Last year Microsoft announced the release of its Neural Network based translation system for 10 languages: Arabic, Chinese, English, French, German, Italian, Japanese, Portuguese, Russian, and Spanish. Today, Korean is being added to the list.
Neural Network translation uses the full context of a sentence to translate words based not only on a few words before and after it, but on the full sentence, generating more fluent and more human sounding translations. This new AI-powered technology delivers the most significant improvement in machine translation quality since statistical machine translation became the industry standard 10 years ago.
Thanks to these improvements in quality and fluency, translations are the closest they have ever been to human generated ones.
HOW IT WORKS
At a high level, Neural Network translation works in two stages:
- The first stage models the word that needs to be translated based on the context of this word (and its possible translations) within the full sentence, whether the sentence is 5 words or 20 words long.
- The second stage then translates this word model (not the word itself but the model the neural network has built), within the context of the sentence, into the other language.
Neural Network translation uses models of word translations based on what it knows from both languages about a word and the sentence context to find the most appropriate word as well as the most suitable position for this translated word in the sentence.
One way to think about neural network-based translation is to think of a fluent English and French speaker that would read the word “dog” in a sentence: “The dog is happy”. This would create in his or her brain the image of a dog.
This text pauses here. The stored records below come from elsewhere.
-- ==== Sys2Proof/Laws/Ops.lean ====
section
/-! SUPPORT. What each shared operation can do, said once: an event handed over, a completion, an entry's end, a request
posted. -/

namespace Sys2Proof.Machine

/-! ### Events (R167) -/

/-- An event handed over is discarded, dropped into the lost count, or appended (R167). -/
theorem EventWriter.take_cases (w : EventWriter) (e : Event) :
    w.take e = w ∨
    (8 ≤ w.pending.length ∧ w.take e = { w with lost := satAdd 65535 w.lost 1 }) ∨
    (w.pending.length < 8 ∧ w.take e = { w with pending := w.pending ++ [e] }) := by
  unfold EventWriter.take Config.pendingEventsMax
  split
  · exact .inl rfl
  · split
    · exact .inl rfl
    · split
      · exact .inr (.inl ⟨‹_›, rfl⟩)
      · exact .inr (.inr ⟨by omega, rfl⟩)

/-- Handing an event over touches the pending list and the lost count alone (R167). -/
@[simp] theorem EventWriter.take_frame (w : EventWriter) (e : Event) :
    (w.take e).ring = w.ring ∧ (w.take e).adopt = w.adopt ∧ (w.take e).producer = w.producer ∧
      (w.take e).consumer = w.consumer ∧ (w.take e).pathError = w.pathError ∧ (w.take e).coalesce = w.coalesce ∧
      (w.take e).expired = w.expired ∧ (w.take e).evt = w.evt := by
  obtain h | ⟨-, h⟩ | ⟨-, h⟩ := w.take_cases e <;> simp [h]

/-- Before a ring is in force every event is discarded (R167). -/
theorem EventWriter.take_no_ring {w : EventWriter} (h : w.ring = none) (e : Event) : w.take e = w := by
  simp [EventWriter.take, h]

/-- A saturating count stays within its top. -/
theorem satAdd_le (top n k : Nat) : satAdd top n k ≤ top := by
  unfold satAdd; split <;> omega

/-! ### Completions (R13) -/

/-- A completion whose access is on the port, not to be discarded, is acted on with the port free (R13). -/
theorem complete_of {mine : ReqKind → Bool} {act : BridgeReq → State → State} {s : State} {r : BridgeReq}
    (h : s.path.memPort = some (.bridge r false)) (hm : mine r.kind = true) : complete mine act s = act r (freePort s) := by
  simp [complete, h, hm]

/-- A completion to be discarded frees the port and does nothing else (R13). -/
theorem complete_discard {mine : ReqKind → Bool} {act : BridgeReq → State → State} {s : State} {r : BridgeReq}
    (h : s.path.memPort = some (.bridge r true)) (hm : mine r.kind = true) : complete mine act s = freePort s := by
  simp [complete, h, hm]

/-- What a completion can do (R13). -/
theorem complete_cases (mine : ReqKind → Bool) (act : BridgeReq → State → State) (s : State) :
    complete mine act s = s ∨ complete mine act s = freePort s ∨
      ∃ r, s.path.memPort = some (.bridge r false) ∧ mine r.kind = true ∧ complete mine act s = act r (freePort s) := by
  unfold complete
  split
  · rename_i r d hr
    by_cases hm : mine r.kind = true
    · cases d
      · exact .inr (.inr ⟨r, hr, hm, by simp [hm]⟩)
      · exact .inr (.inl (by simp [hm]))
    · exact .inl (by simp [hm])
  · exact .inl rfl
  · exact .inl rfl

/-- A property that the command's act keeps with the port free, and that freeing the port keeps, a completion keeps. -/
theorem complete_keeps {P : State → Prop} {mine : ReqKind → Bool} {act : BridgeReq → State → State} {s : State}
    (hs : P s) (hf : P (freePort s))
    (ha : ∀ r, s.path.memPort = some (.bridge r false) → mine r.kind = true → P (act r (freePort s))) :
    P (complete mine act s) := by
  obtain h | h | ⟨r, hr, hm, h⟩ := complete_cases mine act s
  · rw [h]; exact hs
  · rw [h]; exact hf
  · rw [h]; exact ha r hr hm

/-! ### Requests (R12) -/

@[simp] theorem post_cmdOut (r : BridgeReq) (s : State) (h : r.kind.owner = .commandEngine) :
    (post r s).path.cmdOut = s.path.cmdOut ++ [r] := by simp [post, setRequests, requests, h]

@[simp] theorem post_evOut (r : BridgeReq) (s : State) (h : r.kind.owner = .eventWriter) :
    (post r s).path.evOut = s.path.evOut ++ [r] := by simp [post, setRequests, requests, h]

@[simp] theorem post_expOut (r : BridgeReq) (s : State) (h : r.kind.owner = .exportEngine) :
    (post r s).path.expOut = s.path.expOut ++ [r] := by simp [post, setRequests, requests, h]

@[simp] theorem post_lifeOut (r : BridgeReq) (s : State) (h : r.kind.owner = .lifeController) :
    (post r s).path.lifeOut = s.path.lifeOut ++ [r] := by simp [post, setRequests, requests, h]

/-- Requests are posted to the owner's list alone (R12). -/
theorem post_other_out (r : BridgeReq) (s : State) :
    (r.kind.owner ≠ .commandEngine → (post r s).path.cmdOut = s.path.cmdOut) ∧
    (r.kind.owner ≠ .eventWriter → (post r s).path.evOut = s.path.evOut) ∧
    (r.kind.owner ≠ .exportEngine → (post r s).path.expOut = s.path.expOut) ∧
    (r.kind.owner ≠ .lifeController → (post r s).path.lifeOut = s.path.lifeOut) := by
  unfold post setRequests
  cases h : r.kind.owner <;> simp

/-! ### The urgent register (R165) -/

/-- With no code pending nothing is accepted (R165). -/
@[simp] theorem acceptUrgent_none {s : State} (h : s.cmd.urgent = none) : acceptUrgent s = s := by
  unfold acceptUrgent; split
  · rfl
  · simp [h]

/-- In LOAD nothing is accepted (R164). -/
theorem acceptUrgent_load {s : State} (h : s.life.phase = .load) : acceptUrgent s = s := by
  simp [acceptUrgent, h]

/-- The end of an engine write: a write still outstanding is waited for, a pending code is accepted, or the engine leaves
BUSY and may fetch (R161, R165, R166). -/
theorem cmdWriteEnded_cases (s : State) :
    (outstanding s .commandEngine = true ∧ cmdWriteEnded s = s) ∨
    (outstanding s .commandEngine = false ∧ s.cmd.urgent.isSome = true ∧ cmdWriteEnded s = acceptUrgent s) ∨
    (outstanding s .commandEngine = false ∧ cmdWriteEnded s = fetchIfDue (leaveBusy s)) := by
  unfold cmdWriteEnded
  cases h : outstanding s .commandEngine
  · by_cases hu : s.cmd.urgent.isSome ∧ s.life.phase ≠ .load ∧ s.cmd.engine ≠ .waitLoad
    · exact .inr (.inl ⟨rfl, hu.1, by simp [hu]⟩)
    · exact .inr (.inr ⟨rfl, by simp [hu]⟩)
  · exact .inl ⟨rfl, by simp⟩

/-! ### A load that ends OK (R70, R90) -/

/-- Every channel is fresh under its new configuration part, or stands as cleared beyond the scanner count (R70). -/
theorem convLoadOk_channel (s : State) {c : Nat} (h : c < 128) :
    (convLoadOk s).conv.channels.get c =
      freshChannel (decide (c / 16 < s.life.params.scannerCount)) (s.conv.channels.get c) := by
  simp [convLoadOk, withChannels, Table.get_mapIdx _ _ h]

/-- Every view is fresh under its new correction and spans, or holds none beyond the view count (R90). -/
theorem viewLoadOk_view (s : State) {v : Nat} (h : v < 16) :
    (viewLoadOk s).view.views.get v = freshView (decide (v < viewCount s)) (s.view.views.get v) := by
  simp [viewLoadOk, Table.get_mapIdx _ _ h]

/-! ### A first load that fails (R88, R117) -/

/-- The clear of a failed first load touches the three table blocks alone (R69, R88, R117). -/
@[simp] theorem clearTables_frame (s : State) :
    (clearTables s).life = s.life ∧ (clearTables s).path = s.path ∧ (clearTables s).intake = s.intake ∧
      (clearTables s).alarm = s.alarm ∧ (clearTables s).hot = s.hot ∧ (clearTables s).cmd = s.cmd ∧
      (clearTables s).ev = s.ev ∧ (clearTables s).exp = s.exp ∧ (clearTables s).pending = s.pending :=
  ⟨rfl, rfl, rfl, rfl, rfl, rfl, rfl, rfl, rfl⟩

/-- After a failed first load the three table blocks stand cleared (R69, R88, R117). -/
@[simp] theorem clearTables_tables (s : State) :
    (clearTables s).conv = Conv.cleared ∧ (clearTables s).view = View.cleared ∧ (clearTables s).map = MapEngine.cleared :=
  ⟨rfl, rfl, rfl⟩

/-! ### The end of a ring entry (R161) -/

/-- A ring command runs its entry and ends it when its record's fetch is on the port (R161). -/
theorem ringEntry_of {entry : State → State} {s : State} (h : onPortKind s .ringFetch) :
    ringEntry entry s = .next (finishEntry (entry (freePort s))) := by
  obtain ⟨r, hk, hp⟩ := h
  rw [ringEntry, complete_of hp (by simp [isKind, hk])]

/-- The entry's end with no urgent code pending moves the head and posts its write (R161). -/
theorem finishEntry_none {s : State} (h : s.cmd.urgent = none) :
    finishEntry s = { s with
      cmd := { s.cmd with head := nextHead s }
      path := { s.path with cmdOut := s.path.cmdOut ++ [nextHeadWrite s] } } := by
  unfold finishEntry
  rw [acceptUrgent_none (by simpa using h)]
  rfl

/-! ### Fetches and urgent codes (R161, R165) -/

/-- A fetch that is due is posted, and the engine is BUSY (R161). -/
theorem fetchIfDue_due {s : State} (he : s.cmd.engine = .ready) (hh : s.cmd.head ≠ s.cmd.tail) (hu : s.cmd.urgent = none)
    (ho : outstanding s .commandEngine = false) : fetchIfDue s = headFetched s := by
  rw [fetchIfDue, if_pos ⟨he, hh, hu, ho⟩]
  rfl

/-- Otherwise nothing is fetched (R161). -/
theorem fetchIfDue_idle {s : State} (h : s.cmd.engine ≠ .ready ∨ s.cmd.head = s.cmd.tail ∨ s.cmd.urgent ≠ none ∨
    outstanding s .commandEngine = true) : fetchIfDue s = s := by
  rw [fetchIfDue, if_neg]
  rintro ⟨he, hh, hu, ho⟩
  rcases h with h | h | h | h
  · exact h he
  · exact hh h
  · exact h hu
  · rw [ho] at h; exact Bool.noConfusion h

/-- In HALT an accepted code is taken and has no effect (R165). -/
theorem acceptUrgent_halt {s : State} {u : Urgent} (hu : s.cmd.urgent = some u) (hp : s.life.phase = .halt) :
    acceptUrgent s = codeAccepted u s := by
  have hc : carryOutUrgent u (withCmd { s.cmd with urgent := none, note := false } s) =
      withCmd { s.cmd with urgent := none, note := false } s := by
    unfold carryOutUrgent
    simp only [withCmd, hp]
  simp only [acceptUrgent, hu, hc, codeAccepted, hp]
  rfl

end Sys2Proof.Machine
end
This image would be associated with “le chien” in French. The Neural Network would intrinsically know that the word “chien” is masculine in French (“le” not “la”). But, if the sentence were to be “the dog just gave birth to six puppies”, it would picture the same dog with puppies nursing and then automatically use “la chienne” (female form of “le chien”) when translating the sentence.
Here's an example of the benefits of this new technology used in the following sentence: (one of the randomly proposed on our try and compare site: http://translate.ai)
M277dw에 종이 문서를 올려놓고, 스마트폰으로 스캔 명령을 내린 뒤 해당 파일을 스마트폰에 즉시 저장할 수 있다.
Traditional Statistical Machine Translation would offer this translation:
“M277dw, point to the document, the paper off the file scan command Smartphone smartphones can store immediately.”
Neural Network translation, in comparison, generates this clear and fluent sentence:
“You can place a paper document on M277DW, and then save the file to your smartphone immediately after the scan command.”
The Neural Network translation systems are available for you to use through many entry points:
- Browser: We’d love your feedback on the new Neural Network Korean translation system vs. the legacy statistical one! Visit our try & compare site: http://translate.ai
- Microsoft Translator live feature: When using our new personal universal communicator feature, Microsoft Translator live, neural translations will also be used. For instance, if you use this feature to translate a live presentation from any of the nine supported speech languages to any of the 11 NN-powered translation systems, subtitles will be delivered using Neural Network technology: http://translate.it
- Instant Messages in Skype: Translate instant messages (from and to any of these 11 languages) using the Skype Translator feature in Skype desktop and Skype Preview for Windows 10.
In addition, developers can easily integrate Microsoft Translator Neural Network systems by using the category “generalnn” in their API calls. There is no extra cost in using our neural network models vs. the existing statistical ones so don’t hesitate to use them!
For speech translation projects, the Microsoft Translator speech API already uses neural network translations from any of our 9 speech translation languages to all the 11 neural network powered languages.